The Reserves section is located behind the PLRC circulation desk. It contains items of varying type and origin: monographs from the PLRC, monographs from the main library and other campus libraries, periodicals, reporters, statutes, personal copies of books supplied by faculty, loose-leaf printouts, etc. These items can be checked out for four hours at a time. There is also equipment to rent like computer/phone chargers, HDMI cables, and headphones, as well as a Study Aid section comprised of instruction/summary materials that can be checked out over a 24-hour period.

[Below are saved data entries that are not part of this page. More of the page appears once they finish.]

/-- The step of `mamax` (R314, R180). -/
def Ctx.mamax (c : Ctx) (s : State) (clr : Bool) : Res :=
  if c.lanes.isEmpty then .next (s.pass c)
  else
    let n := natBits c.f.imm.toNat 1 0
    let old := match s.blk? c.wid.block with | some k => k.amax.getD n 0 | none => 0
    let s := if clr then s.modBlk c.wid.block fun k => { k with amax := listSet k.amax n 0 } else s
    .next (s.finish c false (c.each fun _ => Val.ofTy .f32 (if F32.isNan old then F32.qnan else old).toNat))

/-- `mamax` (R314). -/
def execMamax (f : Fields) (s : State) : Res := meaning (.mamax f) s fun c s => c.mamax s false
/-- `mamax.clr` (R314). -/
def execMamaxClr (f : Fields) (s : State) : Res := meaning (.mamaxClr f) s fun c s => c.mamax s true

/-! The engine at work. -/

/-- One of the values that a read may return: the current one or one held since the fence (R177, log 13). -/
def State.choose (s : State) (now : Nat) (old : List Nat) : Nat × State :=
  if old.isEmpty then (now, s)
  else
    let (k, s) := s.draw
    ((now :: old).getD (k % (old.length + 1)) now, s)

/-- A view of a scratchpad as a matrix command reads units `u` to `u + n - 1` (R177): a fence of the block itself orders
its own scratchpad. -/
def State.viewScr (s : State) (b : BlkId) (fence : Nat) (u : Nat) : Nat → State
  | 0 => s
  | n + 1 =>
    match s.blk? b with
    | none => s
    | some k =>
      let old := k.past.filterMap fun p => if p.1 == u && fence < p.2.1 then some p.2.2.toNat else none
      let (v, t) := s.choose (Sparse.readN k.scratch (16 * u) 16) old
      State.viewScr (t.modBlk b fun k => { k with scratch := Sparse.writeN k.scratch (16 * u) 16 v }) b fence (u + 1) n

/-- Stored codes of a run of elements as E4M3 codes for `i4o` (R101), as they are for other formats. -/
def storedCodes (t : Ty) : List Nat → List Nat
  | a :: b :: c :: d :: xs =>
    (if t == .i4o then
      let v := fun (x : Nat) => Fmt.e4m3.rn (.ofInt (i4code x))
      if b == 8 then [v a, c * 16 + d, 0, 0] else [v a, v b, v c, v d]
     else [a, b, c, d]) ++ storedCodes t xs
  | xs => xs

/-- A stored line of a tile: `n` elements at `a` along its memory row, with their scales where the page has them
(R199, R324). `along` says that memory rows run along k. R199 asks of a BLK page that its blocks run along k, and no more: that a line
whose elements at the multiples of 32 are not the first of a block of their page fails with `E_FMT` is the model's choice (log 19). -/
def State.tileLine (s : State) (e : Env) (t : Ty) (tr along : Bool) (pitch : Nat) (a : W64) (n : Nat) :
    Except Nat (List Nat × List (Option Nat)) :=
  let w := t.elemBits
  let pages := (List.range n).filterMap fun j => e.elemPage w a j
  let glob := match window a with | .glob _ => true | _ => false
  let bad := pages.any fun p => (p.2.1.fmt != t && p.2.1.fmt != .b32) || (tr && (Leaf.pitch p.2.1 == 0 || Leaf.pitch p.2.1 != pitch)) ||
    (p.2.1.blk && (!along || p.2.1.fmt != t))
  let skew := pages.zipIdx.any fun (p, j) => p.2.1.blk && p.2.2 % 32 != j % 32
  let bare := t == .i4o && (!glob || pages.any fun p => !p.2.1.blk)
  match allOk ((List.range n).map fun j => s.codeAt e t a j) with
  | .error c => .error c
  | .ok cs =>
    if (glob && bad) || skew || bare then .error eFmt
    else if !(pages.any fun p => p.2.1.blk) then .ok (storedCodes t cs, [])
    else match allOk (pages.map fun p =>
        if p.2.1.blk then (s.engByte e (BitVec.ofNat 64 (scaleVa p.1 p.2.1 p.2.2))).map some else .ok none) with
      | .error c => .error c
      | .ok sc => .ok (storedCodes t cs, sc)

/-- Transpose a list of `k` columns given as `n` lines. -/
def flipLines {α : Type} (d : α) (k : Nat) (xs : List (List α)) : List α :=
  ((List.range k).map fun i => xs.map fun x => x.getD i d).flatten

/-- The tile that an `mld` loads, or the cause it fails with (R323, R324). -/
def State.loadTile (s : State) (e : Env) (role n : Nat) (t : Ty) (tr : Bool) (a : W64) (pitch : Nat) : Except Nat Tile :=
  let (rows, cols) := tileSize t role
  let row := fun (i : Nat) => a + BitVec.ofNat 64 (i * pitch)
  if role == 2 then
    let kept := cols / 32 * (8 * (n + 1))
    let per := 8 * (n + 1)
    match allOk ((List.range rows).map fun r =>
      match s.tileLine e t false true pitch (row r) kept,
        allOk ((List.range kept).map fun j => s.engByte e (a + BitVec.ofNat 64 (128 * pitch + r * kept + j))) with
      | .ok x, .ok ix => Except.ok (x, ix)
      | .error c, _ => .error c
      | _, .error c => .error c) with
    | .error c => .error c
    | .ok ls =>
      let okIx := ls.all fun l => (List.range kept).all fun j =>
        l.2.getD j 0 < 32 && (j % per == 0 || l.2.getD (j - 1) 0 < l.2.getD j 0)
      if !okIx then .error eFmt
      else
        let at' := fun (l : (List Nat × List (Option Nat)) × List Nat) (k : Nat) =>
          (List.range per).find? fun j => l.2.getD (k / 32 * per + j) 99 == k % 32
        let pos := fun (l : (List Nat × List (Option Nat)) × List Nat) (k : Nat) => (at' l k).map (k / 32 * per + ·)
        .ok { ty := t, role := 0, sp := n + 1, rows := rows, cols := cols
              elems := (ls.map fun l => (List.range cols).map fun k => (pos l k).map fun j => l.1.1.getD j 0).flatten
              scales := if ls.all fun l => l.1.2.isEmpty then []
                else (ls.map fun l => (List.range cols).map fun k => match pos l k with
                  | some j => l.1.2.getD j none | none => none).flatten }
  else
    let lines := if tr then cols else rows
    let len := if tr then rows else cols
    match allOk ((List.range lines).map fun i => s.tileLine e t tr ((role == 1) == tr) pitch (row i) len) with
    | .error c => .error c
    | .ok ls =>
      .ok { ty := t, role := role, sp := 0, rows := rows, cols := cols
            elems := (if tr then flipLines 0 len (ls.map (·.1)) else (ls.map (·.1)).flatten).map some
            scales := if ls.all fun l => l.2.isEmpty then []
              else
                let xs := ls.map fun l => if l.2.isEmpty then List.replicate len none else l.2
                if tr then flipLines none len xs else xs.flatten }

/-- The tile of an `mconst` (R200, R319); `idx` gives the index bytes of `.perm`. -/
def constTile (t : Ty) (role kind : Nat) (b : Int) (idx : Nat → Nat) : Tile :=
  let (rows, cols) := tileSize t role
  let one := if t == .i4o then 0x38 else Lit.one.elem t 0
  let hit := fun (i j : Nat) => match kind with
    | 0 => j == i
    | 1 => j + i + 1 == cols
    | 2 => j == idx i
    | 3 => i == 0
    | 4 => j == 0
    | _ => (j : Int) == i + b
  { ty := t, role := role, sp := 0, rows := rows, cols := cols
    elems := ((List.range rows).map fun i => (List.range cols).map fun j => some (if hit i j then one else 0)).flatten
    scales := if t == .i4o then List.replicate (rows * cols) (some 0x38) else [] }

/-- The exact element values of a tile, scales applied; none where a sparse tile holds no value. Where a chunk of R109 runs over
elements of several blocks, as the dW of `mdual` does over rows of dY, each is scaled by its own block's scale before the exact
sum: the spec has a chunk's one scale alone, and this is the model's choice (log 17). -/
def Tile.values (t : Tile) : Array (Option Num) :=
  let fm : Ty := if t.ty == .i4o then .e4m3 else t.ty
  (t.elems.zipIdx.map fun (x, i) => x.map fun x =>
    match t.scales.getD i none with
    | some sc => scaled sc (x.testBit (fm.elemBits - 1)) (fm.num false x)
    | none => fm.num false x).toArray

/-- An accumulator element (R109): chunk by chunk over k < depth. -/
def accumulate (wide : Bool) (depth : Nat) (a b : Nat → Option Num) (acc : Nat) : Nat :=
  let size := if wide then 16 else 32
  (List.range (depth / size)).foldl (fun acc c =>
    let s := Num.sum false ((List.range size).map fun i => match a (c * size + i), b (c * size + i) with
      | some x, some y => x.mul y
      | _, _ => Num.zero)
    if wide then Fmt.f64.rn ((Fmt.f64.decode acc).add false (Fmt.f64.decode (Fmt.f64.rn s)))
    else (F32.add (BitVec.ofNat 32 acc) (F32.ofNum s)).toNat) acc

/-- Up to which step the register writes of a strand precede a command (R177): its own wavelet's up to the `mfence`, in
program order; another's as far as barrier releases and observed completions showed them before it. -/
def Fence.upTo (f : Fence) (w : WavId) (l : Nat) : Nat :=
  if w == f.wid then f.step else (Assoc.get? f.seen (w, l)).getD 0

The purpose behind a Reserves section is both egalitarian and practical in character; egalitarian in that a basic availability is guaranteed to all, and practical in that this availability is required for participation in particular courses that are currently underway. This dual purpose yields a flow that, when abstracted, looks integrative and social in character. When we place Reserves within the totality of the university setting, we see a system of learning and resource allocation that is in essence collaborative. Different people at different times come to the same place to share and exchange the same material, all for the sake of the same generalized pursuit.
Now, the individual experience of Reserves is of course much different from this abstract picture. For the most part, Reserves work at the PLRC as they work everywhere else: faculty request that items be put on Reserve, staff put them on Reserve, and students come to the desk looking for items they think are on Reserve. Students then provide circulation staff with varying amounts of information and eventually receive an item they can keep for four hours. Things get done, but the abstract picture we painted, that of a collaborative hub of exchange, remains implicit and does not achieve the self-awareness it might.
However, there is a more streamlined and potentially collaborative way that Reserves searching works.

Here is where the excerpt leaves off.